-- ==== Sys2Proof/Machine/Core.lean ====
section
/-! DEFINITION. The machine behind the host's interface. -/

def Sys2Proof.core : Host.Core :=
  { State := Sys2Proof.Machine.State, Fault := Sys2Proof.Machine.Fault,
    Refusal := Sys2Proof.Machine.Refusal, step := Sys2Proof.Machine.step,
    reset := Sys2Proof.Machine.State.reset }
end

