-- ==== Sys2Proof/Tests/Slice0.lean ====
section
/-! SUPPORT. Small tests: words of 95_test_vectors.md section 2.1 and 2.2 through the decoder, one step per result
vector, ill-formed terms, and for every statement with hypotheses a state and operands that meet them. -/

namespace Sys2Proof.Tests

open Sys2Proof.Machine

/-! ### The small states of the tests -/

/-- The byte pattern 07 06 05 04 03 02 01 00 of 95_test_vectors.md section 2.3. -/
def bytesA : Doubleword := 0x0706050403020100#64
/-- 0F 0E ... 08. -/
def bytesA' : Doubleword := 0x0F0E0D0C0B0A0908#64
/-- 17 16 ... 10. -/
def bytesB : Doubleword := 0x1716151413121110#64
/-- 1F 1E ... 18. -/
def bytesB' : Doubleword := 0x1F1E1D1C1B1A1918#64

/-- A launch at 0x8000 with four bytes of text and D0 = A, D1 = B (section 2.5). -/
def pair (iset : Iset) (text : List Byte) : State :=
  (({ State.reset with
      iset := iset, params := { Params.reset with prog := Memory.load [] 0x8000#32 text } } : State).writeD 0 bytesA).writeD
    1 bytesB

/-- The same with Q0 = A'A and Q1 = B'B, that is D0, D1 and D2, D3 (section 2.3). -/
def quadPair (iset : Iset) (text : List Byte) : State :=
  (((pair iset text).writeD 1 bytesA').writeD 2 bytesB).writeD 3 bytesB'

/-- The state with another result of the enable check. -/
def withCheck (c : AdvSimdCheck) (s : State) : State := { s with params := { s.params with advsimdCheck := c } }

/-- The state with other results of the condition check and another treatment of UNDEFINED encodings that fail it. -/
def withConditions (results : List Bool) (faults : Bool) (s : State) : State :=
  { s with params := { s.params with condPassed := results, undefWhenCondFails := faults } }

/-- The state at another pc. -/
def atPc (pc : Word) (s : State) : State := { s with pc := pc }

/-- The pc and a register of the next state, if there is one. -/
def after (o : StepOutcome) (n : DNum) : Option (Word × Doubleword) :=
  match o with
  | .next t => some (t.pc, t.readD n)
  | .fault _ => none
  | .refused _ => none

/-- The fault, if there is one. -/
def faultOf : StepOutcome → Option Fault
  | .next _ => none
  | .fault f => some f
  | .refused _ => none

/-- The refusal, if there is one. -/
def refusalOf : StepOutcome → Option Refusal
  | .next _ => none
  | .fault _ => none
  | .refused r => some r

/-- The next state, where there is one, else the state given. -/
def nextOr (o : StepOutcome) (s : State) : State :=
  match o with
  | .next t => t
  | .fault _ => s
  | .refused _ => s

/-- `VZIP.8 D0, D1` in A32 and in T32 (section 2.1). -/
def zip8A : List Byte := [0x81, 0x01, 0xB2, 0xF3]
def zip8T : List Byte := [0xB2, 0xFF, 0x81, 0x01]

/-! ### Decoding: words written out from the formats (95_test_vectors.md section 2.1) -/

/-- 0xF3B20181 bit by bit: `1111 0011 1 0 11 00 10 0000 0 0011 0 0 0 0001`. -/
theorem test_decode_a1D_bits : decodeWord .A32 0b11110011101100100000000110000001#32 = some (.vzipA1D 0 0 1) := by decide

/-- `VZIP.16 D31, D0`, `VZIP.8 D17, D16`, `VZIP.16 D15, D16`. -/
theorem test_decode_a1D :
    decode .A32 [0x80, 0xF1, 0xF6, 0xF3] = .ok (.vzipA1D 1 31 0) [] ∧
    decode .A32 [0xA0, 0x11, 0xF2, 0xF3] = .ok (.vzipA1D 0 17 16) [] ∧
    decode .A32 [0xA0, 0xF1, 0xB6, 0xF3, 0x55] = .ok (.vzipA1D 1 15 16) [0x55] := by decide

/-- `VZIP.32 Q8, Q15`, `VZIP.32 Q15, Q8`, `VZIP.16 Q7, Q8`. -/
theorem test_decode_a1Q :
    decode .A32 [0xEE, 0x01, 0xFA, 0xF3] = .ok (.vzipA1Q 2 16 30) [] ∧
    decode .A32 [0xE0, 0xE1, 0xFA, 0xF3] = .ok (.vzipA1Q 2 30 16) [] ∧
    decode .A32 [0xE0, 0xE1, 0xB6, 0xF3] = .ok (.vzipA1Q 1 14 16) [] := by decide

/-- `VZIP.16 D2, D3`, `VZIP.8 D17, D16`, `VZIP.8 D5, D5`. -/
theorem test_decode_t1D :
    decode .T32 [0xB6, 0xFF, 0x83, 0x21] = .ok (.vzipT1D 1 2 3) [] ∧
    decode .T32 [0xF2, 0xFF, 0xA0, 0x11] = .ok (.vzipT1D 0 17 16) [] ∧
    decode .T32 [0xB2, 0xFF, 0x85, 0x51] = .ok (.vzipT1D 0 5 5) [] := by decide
# # # # #
# TASK OBJECTIVE
All of the entries above need to be retyped exactly.

# ANSWER SPACE
-- ==== Sys2Proof/Machine/Core.lean ====
section
/-! DEFINITION. The machine behind the host's interface. -/

def Sys2Proof.core : Host.Core :=
  { State := Sys2Proof.Machine.State, Fault := Sys2Proof.Machine.Fault,
    Refusal := Sys2Proof.Machine.Refusal, step := Sys2Proof.Machine.step,
    reset := Sys2Proof.Machine.State.reset }
end

-- ==== Sys2Proof/Tests/Slice0.lean ====
section
/-! SUPPORT. Small tests: words of 95_test_vectors.md section 2.1 and 2.2 through the decoder, one step per result
vector, ill-formed terms, and for every statement with hypotheses a state and operands that meet them. -/

namespace Sys2Proof.Tests

open Sys2Proof.Machine

/-! ### The small states of the tests -/

/-- The byte pattern 07 06 05 04 03 02 01 00 of 95_test_vectors.md section 2.3. -/
def bytesA : Doubleword := 0x0706050403020100#64
/-- 0F 0E ... 08. -/
def bytesA' : Doubleword := 0x0F0E0D0C0B0A0908#64
/-- 17 16 ... 10. -/
def bytesB : Doubleword := 0x1716151413121110#64
/-- 1F 1E ... 18. -/
def bytesB' : Doubleword := 0x1F1E1D1C1B1A1918#64

/-- A launch at 0x8000 with four bytes of text and D0 = A, D1 = B (section 2.5). -/
def pair (iset : Iset) (text : List Byte) : State :=
  (({ State.reset with
      iset := iset, params := { Params.reset with prog := Memory.load [] 0x8000#32 text } } : State).writeD 0 bytesA).writeD
    1 bytesB

/-- The same with Q0 = A'A and Q1 = B'B, that is D0, D1 and D2, D3 (section 2.3). -/
def quadPair (iset : Iset) (text : List Byte) : State :=
  (((pair iset text).writeD 1 bytesA').writeD 2 bytesB).writeD 3 bytesB'

/-- The state with another result of the enable check. -/
def withCheck (c : AdvSimdCheck) (s : State) : State := { s with params := { s.params with advsimdCheck := c } }

/-- The state with other results of the condition check and another treatment of UNDEFINED encodings that fail it. -/
def withConditions (results : List Bool) (faults : Bool) (s : State) : State :=
  { s with params := { s.params with condPassed := results, undefWhenCondFails := faults } }

/-- The state at another pc. -/
def atPc (pc : Word) (s : State) : State := { s with pc := pc }

/-- The pc and a register of the next state, if there is one. -/
def after (o : StepOutcome) (n : DNum) : Option (Word × Doubleword) :=
  match o with
  | .next t => some (t.pc, t.readD n)
  | .fault _ => none
  | .refused _ => none

/-- The fault, if there is one. -/
def faultOf : StepOutcome → Option Fault
  | .next _ => none
  | .fault f => some f
  | .refused _ => none

/-- The refusal, if there is one. -/
def refusalOf : StepOutcome → Option Refusal
  | .next _ => none
  | .fault _ => none
  | .refused r => some r

/-- The next state, where there is one, else the state given. -/
def nextOr (o : StepOutcome) (s : State) : State :=
  match o with
  | .next t => t
  | .fault _ => s
  | .refused _ => s

/-- `VZIP.8 D0, D1` in A32 and in T32 (section 2.1). -/
def zip8A : List Byte := [0x81, 0x01, 0xB2, 0xF3]
def zip8T : List Byte := [0xB2, 0xFF, 0x81, 0x01]

/-! ### Decoding: words written out from the formats (95_test_vectors.md section 2.1) -/

/-- 0xF3B20181 bit by bit: `1111 0011 1 0 11 00 10 0000 0 0011 0 0 0 0001`. -/
theorem test_decode_a1D_bits : decodeWord .A32 0b11110011101100100000000110000001#32 = some (.vzipA1D 0 0 1) := by decide

/-- `VZIP.16 D31, D0`, `VZIP.8 D17, D16`, `VZIP.16 D15, D16`. -/
theorem test_decode_a1D :
    decode .A32 [0x80, 0xF1, 0xF6, 0xF3] = .ok (.vzipA1D 1 31 0) [] ∧
    decode .A32 [0xA0, 0x11, 0xF2, 0xF3] = .ok (.vzipA1D 0 17 16) [] ∧
    decode .A32 [0xA0, 0xF1, 0xB6, 0xF3, 0x55] = .ok (.vzipA1D 1 15 16) [0x55] := by decide

/-- `VZIP.32 Q8, Q15`, `VZIP.32 Q15, Q8`, `VZIP.16 Q7, Q8`. -/
theorem test_decode_a1Q :
    decode .A32 [0xEE, 0x01, 0xFA, 0xF3] = .ok (.vzipA1Q 2 16 30) [] ∧
    decode .A32 [0xE0, 0xE1, 0xFA, 0xF3] = .ok (.vzipA1Q 2 30 16) [] ∧
    decode .A32 [0xE0, 0xE1, 0xB6, 0xF3] = .ok (.vzipA1Q 1 14 16) [] := by decide

/-- `VZIP.16 D2, D3`, `VZIP.8 D17, D16`, `VZIP.8 D5, D5`. -/
theorem test_decode_t1D :
    decode .T32 [0xB6, 0xFF, 0x83, 0x21] = .ok (.vzipT1D 1 2 3) [] ∧
    decode .T32 [0xF2, 0xFF, 0xA0, 0x11] = .ok (.vzipT1D 0 17 16) [] ∧
    decode .T32 [0xB2, 0xFF, 0x85, 0x51] = .ok (.vzipT1D 0 5 5) [] := by decide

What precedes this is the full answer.